# What is being asked:
The lines from the start of the data up to and including the one with "(State.takeRecord_keeps _ _ _) ?_" should be returned exactly, and nothing else.

____________________

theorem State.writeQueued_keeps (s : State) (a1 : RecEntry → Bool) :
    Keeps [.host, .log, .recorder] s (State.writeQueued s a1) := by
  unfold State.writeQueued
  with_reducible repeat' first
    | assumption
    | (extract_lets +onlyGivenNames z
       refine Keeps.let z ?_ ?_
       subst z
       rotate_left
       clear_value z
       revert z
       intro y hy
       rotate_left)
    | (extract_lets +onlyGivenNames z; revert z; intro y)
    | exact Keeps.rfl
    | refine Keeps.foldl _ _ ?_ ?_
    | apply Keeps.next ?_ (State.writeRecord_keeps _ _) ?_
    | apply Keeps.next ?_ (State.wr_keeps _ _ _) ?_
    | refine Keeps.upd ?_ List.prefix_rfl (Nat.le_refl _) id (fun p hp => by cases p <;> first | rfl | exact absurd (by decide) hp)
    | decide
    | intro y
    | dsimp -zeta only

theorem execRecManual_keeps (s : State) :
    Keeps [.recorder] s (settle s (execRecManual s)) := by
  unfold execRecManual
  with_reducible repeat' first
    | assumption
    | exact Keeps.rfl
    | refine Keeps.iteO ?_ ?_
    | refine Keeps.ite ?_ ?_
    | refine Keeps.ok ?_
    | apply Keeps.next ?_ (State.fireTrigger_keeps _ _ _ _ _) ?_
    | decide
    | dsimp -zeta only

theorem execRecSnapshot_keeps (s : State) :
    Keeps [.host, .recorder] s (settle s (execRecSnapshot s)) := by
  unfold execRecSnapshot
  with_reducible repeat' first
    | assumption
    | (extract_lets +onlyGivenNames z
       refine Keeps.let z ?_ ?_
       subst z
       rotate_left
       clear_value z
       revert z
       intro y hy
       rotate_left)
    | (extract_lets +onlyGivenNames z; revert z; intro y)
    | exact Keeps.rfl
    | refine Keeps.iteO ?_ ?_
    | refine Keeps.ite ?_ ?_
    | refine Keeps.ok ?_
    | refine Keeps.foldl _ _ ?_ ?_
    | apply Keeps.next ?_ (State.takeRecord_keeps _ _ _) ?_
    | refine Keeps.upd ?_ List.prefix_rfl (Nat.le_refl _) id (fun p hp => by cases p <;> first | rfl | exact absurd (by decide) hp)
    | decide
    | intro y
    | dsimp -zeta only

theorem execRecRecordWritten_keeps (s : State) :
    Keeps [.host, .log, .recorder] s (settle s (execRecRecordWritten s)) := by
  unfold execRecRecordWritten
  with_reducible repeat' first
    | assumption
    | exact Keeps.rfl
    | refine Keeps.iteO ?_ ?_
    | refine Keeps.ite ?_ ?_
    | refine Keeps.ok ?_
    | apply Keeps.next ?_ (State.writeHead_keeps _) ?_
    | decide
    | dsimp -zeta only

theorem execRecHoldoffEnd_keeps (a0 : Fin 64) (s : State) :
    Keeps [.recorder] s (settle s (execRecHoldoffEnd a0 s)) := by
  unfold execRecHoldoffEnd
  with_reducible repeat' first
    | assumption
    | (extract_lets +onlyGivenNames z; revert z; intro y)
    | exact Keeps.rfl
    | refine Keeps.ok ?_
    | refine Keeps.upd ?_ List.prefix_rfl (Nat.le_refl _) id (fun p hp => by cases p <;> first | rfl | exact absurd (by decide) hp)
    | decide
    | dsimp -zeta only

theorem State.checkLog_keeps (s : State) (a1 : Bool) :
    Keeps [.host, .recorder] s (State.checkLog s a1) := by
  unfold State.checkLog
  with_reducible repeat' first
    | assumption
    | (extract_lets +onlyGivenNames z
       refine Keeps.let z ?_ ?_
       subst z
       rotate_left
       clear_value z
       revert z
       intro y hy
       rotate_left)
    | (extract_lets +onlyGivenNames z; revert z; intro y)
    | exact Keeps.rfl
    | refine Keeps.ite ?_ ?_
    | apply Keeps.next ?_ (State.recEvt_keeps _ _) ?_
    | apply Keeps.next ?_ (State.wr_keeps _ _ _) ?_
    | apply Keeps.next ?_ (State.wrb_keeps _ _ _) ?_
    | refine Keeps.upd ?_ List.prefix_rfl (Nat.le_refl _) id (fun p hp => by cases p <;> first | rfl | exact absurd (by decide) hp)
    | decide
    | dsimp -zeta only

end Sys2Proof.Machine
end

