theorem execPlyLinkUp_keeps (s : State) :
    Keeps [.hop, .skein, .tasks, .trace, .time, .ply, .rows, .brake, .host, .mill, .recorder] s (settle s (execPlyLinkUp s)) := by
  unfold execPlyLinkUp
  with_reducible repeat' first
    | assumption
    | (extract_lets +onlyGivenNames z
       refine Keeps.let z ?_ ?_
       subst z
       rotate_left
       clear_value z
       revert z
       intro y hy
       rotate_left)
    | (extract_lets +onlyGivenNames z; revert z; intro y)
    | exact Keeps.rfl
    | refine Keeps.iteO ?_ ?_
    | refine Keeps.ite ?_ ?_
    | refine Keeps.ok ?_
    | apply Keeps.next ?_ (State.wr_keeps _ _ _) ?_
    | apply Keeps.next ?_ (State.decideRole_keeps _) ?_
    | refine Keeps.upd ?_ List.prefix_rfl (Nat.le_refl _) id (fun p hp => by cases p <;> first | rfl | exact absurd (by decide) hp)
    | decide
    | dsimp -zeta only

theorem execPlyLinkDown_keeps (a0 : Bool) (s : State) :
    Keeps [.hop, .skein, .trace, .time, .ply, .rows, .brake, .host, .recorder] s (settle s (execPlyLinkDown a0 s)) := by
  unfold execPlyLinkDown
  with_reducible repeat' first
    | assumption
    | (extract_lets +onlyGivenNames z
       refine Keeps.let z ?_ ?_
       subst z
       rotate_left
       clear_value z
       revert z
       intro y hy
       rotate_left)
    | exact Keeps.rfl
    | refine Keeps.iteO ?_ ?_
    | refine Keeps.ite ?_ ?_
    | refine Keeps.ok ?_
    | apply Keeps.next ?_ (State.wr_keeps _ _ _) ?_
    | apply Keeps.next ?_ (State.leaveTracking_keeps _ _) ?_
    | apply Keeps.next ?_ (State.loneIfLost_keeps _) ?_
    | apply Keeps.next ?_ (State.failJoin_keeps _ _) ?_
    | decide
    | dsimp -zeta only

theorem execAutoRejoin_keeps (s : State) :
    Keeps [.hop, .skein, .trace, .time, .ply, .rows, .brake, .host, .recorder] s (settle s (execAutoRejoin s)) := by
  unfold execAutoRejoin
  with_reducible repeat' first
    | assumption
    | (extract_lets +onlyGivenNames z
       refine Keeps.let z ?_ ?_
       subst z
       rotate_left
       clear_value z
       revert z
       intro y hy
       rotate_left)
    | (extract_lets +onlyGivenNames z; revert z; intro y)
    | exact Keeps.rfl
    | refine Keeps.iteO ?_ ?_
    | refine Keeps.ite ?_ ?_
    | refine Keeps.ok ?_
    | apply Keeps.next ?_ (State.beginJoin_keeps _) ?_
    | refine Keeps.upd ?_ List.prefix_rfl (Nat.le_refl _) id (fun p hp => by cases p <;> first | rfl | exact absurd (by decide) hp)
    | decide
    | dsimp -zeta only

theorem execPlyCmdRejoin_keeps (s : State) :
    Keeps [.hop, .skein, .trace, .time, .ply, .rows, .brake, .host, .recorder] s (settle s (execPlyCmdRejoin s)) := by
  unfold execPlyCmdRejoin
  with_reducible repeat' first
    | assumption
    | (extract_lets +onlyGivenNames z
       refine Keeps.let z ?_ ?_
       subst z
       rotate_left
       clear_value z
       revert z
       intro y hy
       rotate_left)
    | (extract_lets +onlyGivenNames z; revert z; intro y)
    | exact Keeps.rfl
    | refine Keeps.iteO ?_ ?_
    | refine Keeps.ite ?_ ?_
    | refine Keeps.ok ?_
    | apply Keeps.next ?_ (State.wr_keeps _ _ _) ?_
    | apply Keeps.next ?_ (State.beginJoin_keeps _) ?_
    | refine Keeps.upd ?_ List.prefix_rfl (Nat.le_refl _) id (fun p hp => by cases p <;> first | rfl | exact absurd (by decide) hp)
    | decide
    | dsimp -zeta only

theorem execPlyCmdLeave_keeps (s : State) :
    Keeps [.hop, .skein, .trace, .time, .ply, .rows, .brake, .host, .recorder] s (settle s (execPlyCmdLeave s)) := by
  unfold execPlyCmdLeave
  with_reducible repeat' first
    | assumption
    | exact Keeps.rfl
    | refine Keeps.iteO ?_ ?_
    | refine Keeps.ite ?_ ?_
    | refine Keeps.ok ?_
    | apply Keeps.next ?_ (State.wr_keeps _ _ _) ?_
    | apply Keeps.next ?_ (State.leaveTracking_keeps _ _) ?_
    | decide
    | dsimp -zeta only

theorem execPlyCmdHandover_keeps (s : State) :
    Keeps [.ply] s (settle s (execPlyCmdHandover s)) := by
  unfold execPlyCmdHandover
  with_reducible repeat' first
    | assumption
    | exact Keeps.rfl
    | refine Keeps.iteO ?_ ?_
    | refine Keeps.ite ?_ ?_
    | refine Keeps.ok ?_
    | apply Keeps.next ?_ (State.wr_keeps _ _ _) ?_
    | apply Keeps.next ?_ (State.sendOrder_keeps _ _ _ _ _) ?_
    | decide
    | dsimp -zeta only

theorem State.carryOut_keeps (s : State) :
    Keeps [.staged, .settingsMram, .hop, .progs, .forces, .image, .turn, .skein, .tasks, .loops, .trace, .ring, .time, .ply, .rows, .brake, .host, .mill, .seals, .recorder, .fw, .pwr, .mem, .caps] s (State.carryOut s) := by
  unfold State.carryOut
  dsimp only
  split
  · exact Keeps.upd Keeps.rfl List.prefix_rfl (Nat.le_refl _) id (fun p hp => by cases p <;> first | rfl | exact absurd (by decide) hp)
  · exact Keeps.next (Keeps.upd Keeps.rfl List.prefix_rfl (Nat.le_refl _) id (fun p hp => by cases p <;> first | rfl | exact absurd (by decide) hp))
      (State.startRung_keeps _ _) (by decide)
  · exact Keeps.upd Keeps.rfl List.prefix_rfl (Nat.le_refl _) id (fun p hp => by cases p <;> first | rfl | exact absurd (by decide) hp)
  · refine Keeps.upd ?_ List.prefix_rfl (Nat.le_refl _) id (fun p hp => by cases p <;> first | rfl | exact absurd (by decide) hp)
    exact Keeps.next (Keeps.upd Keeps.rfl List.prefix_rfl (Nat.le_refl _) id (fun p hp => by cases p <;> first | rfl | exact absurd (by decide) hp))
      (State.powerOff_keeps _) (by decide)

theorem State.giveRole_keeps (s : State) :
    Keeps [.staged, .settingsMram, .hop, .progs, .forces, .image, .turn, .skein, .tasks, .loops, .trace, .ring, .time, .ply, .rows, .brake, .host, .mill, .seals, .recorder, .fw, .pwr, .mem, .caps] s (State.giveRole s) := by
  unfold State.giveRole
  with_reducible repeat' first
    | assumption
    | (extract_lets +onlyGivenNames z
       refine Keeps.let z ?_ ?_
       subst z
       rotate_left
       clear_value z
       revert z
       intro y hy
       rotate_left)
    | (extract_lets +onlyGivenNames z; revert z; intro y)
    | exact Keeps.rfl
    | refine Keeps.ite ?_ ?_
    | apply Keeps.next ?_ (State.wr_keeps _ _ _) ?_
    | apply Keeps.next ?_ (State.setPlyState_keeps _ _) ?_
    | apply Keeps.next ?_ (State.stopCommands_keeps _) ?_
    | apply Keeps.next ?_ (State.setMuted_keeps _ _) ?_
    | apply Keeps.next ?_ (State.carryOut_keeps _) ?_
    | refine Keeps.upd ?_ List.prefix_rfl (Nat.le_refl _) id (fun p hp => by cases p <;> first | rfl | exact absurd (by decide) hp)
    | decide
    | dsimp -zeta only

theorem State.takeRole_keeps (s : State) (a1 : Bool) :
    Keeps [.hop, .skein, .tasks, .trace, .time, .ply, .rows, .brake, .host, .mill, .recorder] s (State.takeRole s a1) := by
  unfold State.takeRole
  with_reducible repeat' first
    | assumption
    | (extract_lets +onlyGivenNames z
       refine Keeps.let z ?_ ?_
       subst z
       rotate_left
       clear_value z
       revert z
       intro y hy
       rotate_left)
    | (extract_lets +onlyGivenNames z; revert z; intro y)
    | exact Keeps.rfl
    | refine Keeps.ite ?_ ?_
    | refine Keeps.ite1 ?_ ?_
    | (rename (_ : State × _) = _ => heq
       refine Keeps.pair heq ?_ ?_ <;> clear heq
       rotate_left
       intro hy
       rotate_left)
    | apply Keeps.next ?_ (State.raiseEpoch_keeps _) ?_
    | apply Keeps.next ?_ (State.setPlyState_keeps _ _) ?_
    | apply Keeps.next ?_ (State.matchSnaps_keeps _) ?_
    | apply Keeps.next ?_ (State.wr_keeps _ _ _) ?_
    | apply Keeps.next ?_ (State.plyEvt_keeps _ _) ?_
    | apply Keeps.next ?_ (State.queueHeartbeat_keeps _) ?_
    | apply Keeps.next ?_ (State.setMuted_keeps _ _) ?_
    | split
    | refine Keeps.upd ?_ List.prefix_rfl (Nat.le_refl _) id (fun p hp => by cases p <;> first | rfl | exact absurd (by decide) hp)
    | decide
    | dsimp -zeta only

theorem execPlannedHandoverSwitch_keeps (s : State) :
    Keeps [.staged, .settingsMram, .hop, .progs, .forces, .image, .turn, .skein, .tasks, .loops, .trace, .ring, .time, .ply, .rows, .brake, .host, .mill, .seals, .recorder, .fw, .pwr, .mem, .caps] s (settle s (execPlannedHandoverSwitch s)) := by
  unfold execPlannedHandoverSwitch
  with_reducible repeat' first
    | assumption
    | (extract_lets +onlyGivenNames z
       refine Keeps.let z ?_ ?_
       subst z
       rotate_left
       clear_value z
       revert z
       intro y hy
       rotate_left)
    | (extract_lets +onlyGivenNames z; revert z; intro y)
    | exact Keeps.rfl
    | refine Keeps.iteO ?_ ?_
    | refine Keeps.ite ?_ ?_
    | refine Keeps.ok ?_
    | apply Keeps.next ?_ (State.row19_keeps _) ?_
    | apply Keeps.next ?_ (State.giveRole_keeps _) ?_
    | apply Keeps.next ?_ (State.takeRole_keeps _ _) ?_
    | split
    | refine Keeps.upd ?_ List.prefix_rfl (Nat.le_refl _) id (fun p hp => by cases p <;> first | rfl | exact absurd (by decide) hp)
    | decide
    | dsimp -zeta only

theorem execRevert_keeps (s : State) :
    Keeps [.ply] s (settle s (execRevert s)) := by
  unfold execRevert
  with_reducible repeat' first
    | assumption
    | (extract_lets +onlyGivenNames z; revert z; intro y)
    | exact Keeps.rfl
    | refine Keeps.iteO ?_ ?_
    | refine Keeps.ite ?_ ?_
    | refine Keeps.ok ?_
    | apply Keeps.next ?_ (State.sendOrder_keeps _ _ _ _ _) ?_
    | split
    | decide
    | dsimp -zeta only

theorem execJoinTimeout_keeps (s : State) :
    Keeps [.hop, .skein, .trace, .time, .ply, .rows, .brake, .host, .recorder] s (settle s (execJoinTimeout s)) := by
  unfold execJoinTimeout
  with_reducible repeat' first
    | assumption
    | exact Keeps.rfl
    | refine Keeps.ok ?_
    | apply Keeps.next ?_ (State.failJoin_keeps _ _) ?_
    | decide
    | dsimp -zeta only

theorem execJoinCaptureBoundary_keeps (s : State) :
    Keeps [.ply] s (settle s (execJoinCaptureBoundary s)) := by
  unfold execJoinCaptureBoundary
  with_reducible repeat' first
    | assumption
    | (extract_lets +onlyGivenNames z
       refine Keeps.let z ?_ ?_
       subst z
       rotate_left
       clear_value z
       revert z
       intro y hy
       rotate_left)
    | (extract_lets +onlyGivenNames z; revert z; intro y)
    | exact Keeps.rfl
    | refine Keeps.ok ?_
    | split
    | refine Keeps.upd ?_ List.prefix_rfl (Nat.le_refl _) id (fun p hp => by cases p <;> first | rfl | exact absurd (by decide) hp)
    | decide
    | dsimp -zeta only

____________________

# Task solution:
theorem State.writeQueued_keeps (s : State) (a1 : RecEntry → Bool) :
    Keeps [.host, .log, .recorder] s (State.writeQueued s a1) := by
  unfold State.writeQueued
  with_reducible repeat' first
    | assumption
    | (extract_lets +onlyGivenNames z
       refine Keeps.let z ?_ ?_
       subst z
       rotate_left
       clear_value z
       revert z
       intro y hy
       rotate_left)
    | (extract_lets +onlyGivenNames z; revert z; intro y)
    | exact Keeps.rfl
    | refine Keeps.foldl _ _ ?_ ?_
    | apply Keeps.next ?_ (State.writeRecord_keeps _ _) ?_
    | apply Keeps.next ?_ (State.wr_keeps _ _ _) ?_
    | refine Keeps.upd ?_ List.prefix_rfl (Nat.le_refl _) id (fun p hp => by cases p <;> first | rfl | exact absurd (by decide) hp)
    | decide
    | intro y
    | dsimp -zeta only

theorem execRecManual_keeps (s : State) :
    Keeps [.recorder] s (settle s (execRecManual s)) := by
  unfold execRecManual
  with_reducible repeat' first
    | assumption
    | exact Keeps.rfl
    | refine Keeps.iteO ?_ ?_
    | refine Keeps.ite ?_ ?_
    | refine Keeps.ok ?_
    | apply Keeps.next ?_ (State.fireTrigger_keeps _ _ _ _ _) ?_
    | decide
    | dsimp -zeta only

theorem execRecSnapshot_keeps (s : State) :
    Keeps [.host, .recorder] s (settle s (execRecSnapshot s)) := by
  unfold execRecSnapshot
  with_reducible repeat' first
    | assumption
    | (extract_lets +onlyGivenNames z
       refine Keeps.let z ?_ ?_
       subst z
       rotate_left
       clear_value z
       revert z
       intro y hy
       rotate_left)
    | (extract_lets +onlyGivenNames z; revert z; intro y)
    | exact Keeps.rfl
    | refine Keeps.iteO ?_ ?_
    | refine Keeps.ite ?_ ?_
    | refine Keeps.ok ?_
    | refine Keeps.foldl _ _ ?_ ?_
    | apply Keeps.next ?_ (State.takeRecord_keeps _ _ _) ?_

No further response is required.